Согласно обычаю, созвать курултай и руководить его работой мог либо хан, либо старейший член правящего рода [Султанов, 2021, с. 66–67]. Исследователи неоднократно отмечали условность и относительность статуса старейшего члена правящей династии «ака», обоснованно указывая на то, что он далеко не всегда был именно старшим по возрасту или даже в семейной иерархии [Порсин, 2015, с. 47–48; Федоров-Давыдов, 1973, с. 72]. Неслучайно Токта, опасаясь, что родственники расправятся с ним, сначала бежал не к Ногаю, а к Билыкчи – сыну Беркечара [Рашид ад-Дин, 1960, с. 83] и, соответственно, внуку Джучи, чьим правнуком был Ногай.

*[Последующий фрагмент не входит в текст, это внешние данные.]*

/-- R140: with the FIPS-197 S-box and its inverse, what each output pair gives after the substitution core, lane by lane. -/
def Obligations.SubstitutionCoreIsTheAesSbox : Prop :=
  ∀ v : Vec,
    let e := subcore (ipt v)
    let s63 := ofLanes fun j => Fips.sbox (lane v j) ^^^ 0x63
    let d := subcore (dipt v)
    let inv := fun m => ofLanes fun j => Fips.mul m (Fips.invSbox (lane v j ^^^ 0x63))
    outPair Rom.SBOU Rom.SBOT e = s63 ∧ outPair Rom.SB1U Rom.SB1T e = ipt s63 ∧
      outPair Rom.SB2U Rom.SB2T e = ipt (ofLanes fun j => Fips.mul 0x02 (Fips.sbox (lane v j) ^^^ 0x63)) ∧
      outPair Rom.DSBOU Rom.DSBOT d = (ofLanes fun j => Fips.invSbox (lane v j ^^^ 0x63)) ∧
      outPair Rom.SB9U Rom.SB9T d = dipt (inv 0x09) ∧ outPair Rom.SBDU Rom.SBDT d = dipt (inv 0x0D) ∧
      outPair Rom.SBBU Rom.SBBT d = dipt (inv 0x0B) ∧ outPair Rom.SBEU Rom.SBET d = dipt (inv 0x0E)

/-- R115, R116, R117: the closed forms of the three permutation families, and SR[k] as ShiftRows applied k times. -/
def Obligations.PermutationFamiliesHaveTheirClosedForms : Prop :=
  (∀ k c i : Fin 4,
    (lane (Rom.MCF k) (laneIndex (4 * c + i))).toNat = 4 * ((c.val + k) % 4) + (i.val + 1) % 4 ∧
      (lane (Rom.MCB k) (laneIndex (4 * c + i))).toNat = 4 * ((c.val + 4 - k) % 4) + (i.val + 3) % 4 ∧
      (lane (Rom.SR k) (laneIndex (4 * c + i))).toNat = 4 * ((c.val + k.val * i) % 4) + i.val) ∧
  ∀ (k : Fin 4) (v : Vec), permute v (Rom.SR k) = Fips.shiftRows^[k.val] v

/-- R163: word w of SMEAR(V) is the XOR of words 0..w of V and 0x5B in every byte. -/
def Obligations.SmearIsTheRunningXorOfWords : Prop :=
  ∀ (v : Vec) (w i : Fin 4),
    lane (smear v) (laneIndex (4 * w + i)) =
      ((List.range (w.val + 1)).map fun k => lane v (laneIndex (4 * k + i))).foldl (· ^^^ ·) 0x5B

/-- R207, R208: for every Nr ≥ 1 the selector WHICH_SR equals 3 − ((Nr − 1) mod 4), which is (−Nr) mod 4; for 10 and 14 it is
2, as Nr mod 4 is. -/
def Obligations.RowShiftSelectorClosedForm : Prop :=
  (∀ nr : Nat, 1 ≤ nr → whichSr nr = 3 - (nr - 1) % 4 ∧ ((whichSr nr : Int) = (-(nr : Int)) % 4)) ∧
    whichSr 10 = 2 ∧ whichSr 14 = 2 ∧ 10 % 4 = 2 ∧ 14 % 4 = 2

/-- R206: in decryption round r the rotating table MC holds MCF[(−r) mod 4], for any keys and block. -/
def Obligations.RotatingTableHoldsMcf : Prop :=
  ∀ (b : Vec) (dk : RoundKeys) (n : Nat), (decMiddle b dk n).2 = Rom.MCF ((-((n : Int) + 1)) % 4).toNat

/-! ### The FIPS-197 contract -/

/-- R271, R272: S by its bit equation agrees with its printed table, and InvS inverts it. -/
def Obligations.SboxEquationAgreesWithItsTable : Prop :=
  ∀ x : Byte, Fips.sbox x = Fips.sboxTable.getD x.toNat 0 ∧ Fips.invSbox (Fips.sbox x) = x ∧ Fips.sbox (Fips.invSbox x) = x

/-- R175: the carrier's lane 15 before the n-th consumption is IPT of the n-th FIPS-197 round constant, n = 1..10. -/
def Obligations.CarrierDeliversTheRoundConstants : Prop :=
  ∀ n : Fin 10,
    lane ((fun rc => rotUp rc 1)^[n.val] Rom.RCON_INIT) 15 = lane (ipt (bcast (Fips.rcon (n.val + 1)))) 0 ∧
      lane ((fun rc => rotUp rc 1)^[n.val] Rom.RCON_INIT) 15 =
        [0x70, 0x2A, 0x98, 0x08, 0x4D, 0x7C, 0x7D, 0x81, 0x1F, 0x83].getD n.val 0

/-- R172: the key material of round r is IPT of the FIPS-197 round key w_r: in AES-128, KA after the r-th round, and in AES-256,
KA after the n-th even step (round 2n) and KB after the n-th odd step (round 2n + 1; n = 0 is the start). -/
def Obligations.KeyMaterialIsTheRoundKeyInTheInternalBasis : Prop :=
  (∀ (key : List Byte) (r : Nat), key.length = 16 → r ≤ 10 →
    ((List.range' 1 r).foldl sched128Round (sched128Init (ofBytes key))).ka = ipt (Fips.roundKey key r)) ∧
  ∀ (key : List Byte) (n : Nat), key.length = 32 → n ≤ 7 →
    let w :=
      ([2, 4, 6, 8, 10, 12, 14].take n).foldl sched256Round (sched256Init (ofBytes (key.take 16)) (ofBytes (key.drop 16)))
    w.ka = ipt (Fips.roundKey key (2 * n)) ∧ (n ≤ 6 → w.kb = ipt (Fips.roundKey key (2 * n + 1)))

/-- R173: the closed forms of the stored keys, for every key of 16 or 32 bytes, and how the outermost two are related (OUT
inverts IPT). -/
def Obligations.StoredKeysHaveTheirClosedForms : Prop :=
  ∀ key : List Byte, AesKey key →
    let k := keySched key
    k.nr = Fips.nr key ∧ slot k.ek 0 = ipt (Fips.roundKey key 0) ∧
      (∀ r, 1 ≤ r → r < k.nr → slot k.ek r = mangleEnc (ipt (Fips.roundKey key r)) (negMod4 r) ∧
        slot k.dk (k.nr - r) = mangleDec (ipt (Fips.roundKey key r)) ((k.nr - r) % 4)) ∧
      slot k.ek k.nr = permute (Fips.roundKey key k.nr) (Rom.SR 2) ^^^ bcast 0x63 ∧
      slot k.dk 0 = dipt (Fips.roundKey key k.nr) ^^^ bcast 0xE8 ∧ slot k.dk k.nr = permute (Fips.roundKey key 0) (Rom.SR 2) ∧
      slot k.dk k.nr = permute (affine (slot k.ek 0) Rom.OUT_LO Rom.OUT_HI) (Rom.SR 2)

/-- R202: the Block State after step 1 and after each encryption middle round is the FIPS-197 state in the internal basis,
row-shifted, and the output is the FIPS-197 state after the last round. -/
def Obligations.EncryptionStateFollowsFips : Prop :=
  ∀ (key : List Byte) (p : Vec), AesKey key →
    (∀ r : Nat, r + 1 ≤ (keySched key).nr →
      encMiddle p (keySched key).ek r = permute (ipt (Fips.stateAfter p key r)) (Rom.SR (negMod4 r))) ∧
    encBlock p (keySched key).ek (keySched key).nr =
      Fips.shiftRows (Fips.subBytes (Fips.stateAfter p key ((keySched key).nr - 1))) ^^^ Fips.roundKey key (keySched key).nr

/-- R209: the Block State before decryption round r + 1, for the ciphertext of any block, and the output, which is
s_0 ^ w_0, the input of the encryption. -/
def Obligations.DecryptionStateFollowsFips : Prop :=
  ∀ (key : List Byte) (p : Vec), AesKey key →
    (∀ r : Nat, r + 1 ≤ (keySched key).nr →
      (decMiddle (Fips.cipher p key) (keySched key).dk r).1 =
        permute (dipt (Fips.subBytes (Fips.stateAfter p key ((keySched key).nr - 1 - r)) ^^^ bcast 0x63))
          (Rom.SR ((r + 1) % 4))) ∧
    decBlock (Fips.cipher p key) (keySched key).dk (keySched key).nr = Fips.stateAfter p key 0 ^^^ Fips.roundKey key 0 ∧
    Fips.stateAfter p key 0 ^^^ Fips.roundKey key 0 = p

/-- R278: for every key of 16 or 32 bytes and every block, ENC_BLOCK is the FIPS-197 Cipher and DEC_BLOCK is InvCipher. -/
def Obligations.BlockTransformsAreFips197 : Prop :=
  ∀ (key : List Byte) (p : Vec), AesKey key →
    encBlock p (keySched key).ek (keySched key).nr = Fips.cipher p key ∧
      decBlock p (keySched key).dk (keySched key).nr = Fips.invCipher p key

/-- R210: for every key of 16 or 32 bytes, decryption undoes encryption. -/
def Obligations.DecryptionUndoesEncryption : Prop :=
  ∀ (key : List Byte) (p : Vec), AesKey key →
    decBlock (encBlock p (keySched key).ek (keySched key).nr) (keySched key).dk (keySched key).nr = p

/-- R276: InvCipher inverts Cipher, for every key of 16 or 32 bytes and every block; and, as the model extends the reference to
other key lengths (log entry 28), for every key. -/
def Obligations.InverseCipherInvertsCipher : Prop :=
  ∀ (key : List Byte) (p : Vec), Fips.invCipher (Fips.cipher p key) key = p

/-- R38, R270: whatever state of the invariant holds a key, there is one AES key under which its engine encrypts and decrypts
every block as FIPS-197 does. -/
def Obligations.LoadedEngineIsAes : Prop :=
  ∀ s : State, s.Inv → s.keyValid = true →
    ∃ key, AesKey key ∧ HoldsKey s key ∧ ∀ b : Vec,
      encBlock b s.ek s.nr.toNat = Fips.cipher b key ∧ decBlock b s.dk s.nr.toNat = Fips.invCipher b key
end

Возможно, именно Билыкчи Токта поначалу призывал созвать курултай и лишь затем обратился к Ногаю – по причине либо отказа, либо смерти первого.
Вместе с тем мы не случайно обратили внимание на то, что золотоордынский временщик фигурирует как «ака» уже в письме вышеупомянутого ильхана Тохудара 1283 г. [Pfeiffer, 2006, р. 189] (см. также: [Порсин, 2015, с. 48]). А.А. Порсин предполагает, что Ногай мог считаться старейшиной Джучидов, будучи потомком самого старшего по возрасту из сыновей Джучи – Бувала [Порсин, 2015, с. 49]. Однако более убедительной представляется версия В.В. Трепавлова об особом статусе Ногая как беклярибека – соправителя хана в качестве предводителя правового крыла Золотой Орды [Трепавлов, 2015в, с. 130]. Таким образом, его право созвать курултай выглядит вполне законным. Более того, именно ему, как старшему, могло принадлежать право разбора конфликта между Тула-Бугой и Токтой и вынесения по нему решения.
Однако съезд чингисидской знати традиционно должен был проходить в ханской ставке, которая в это время, по-видимому, контролировалась Тула-Бугой и его соправителями, имевшими, как уже отмечалось, в своем распоряжении войска для готовящегося противостояния с Ногаем. Временщику было необходимо провести курултай на своей территории. И он прибег к тому же способу, которым и ранее пользовались некоторые Чингисиды: притворился настолько тяжело больным, что приезд в ханскую ставку был бы для него просто-напросто невозможен. Как известно, к аналогичному способу в 1249 г. прибег золотоордынский правитель Бату, не пожелавший ехать на курултай для избрания нового хана в Монголию: он объявил, что у него болят ноги, и пригласил потомков Чингис-хана и знать на курултай в собственные владения [Джувейни, 2004, с. 403; Рашид ад-Дин, 1960, с. 129–130]. Ногай же притворился, что у него горлом идет кровь, сымитировав, по мнению А.А. Порсина, симптомы легочной чумы, а то, что Тула-Буга с соправителями так легко поверили в его болезнь, объясняется ее распространением среди ордынских воинов во время недавних походов на Польшу и Венгрию [Порсин, 2018б, с. 69].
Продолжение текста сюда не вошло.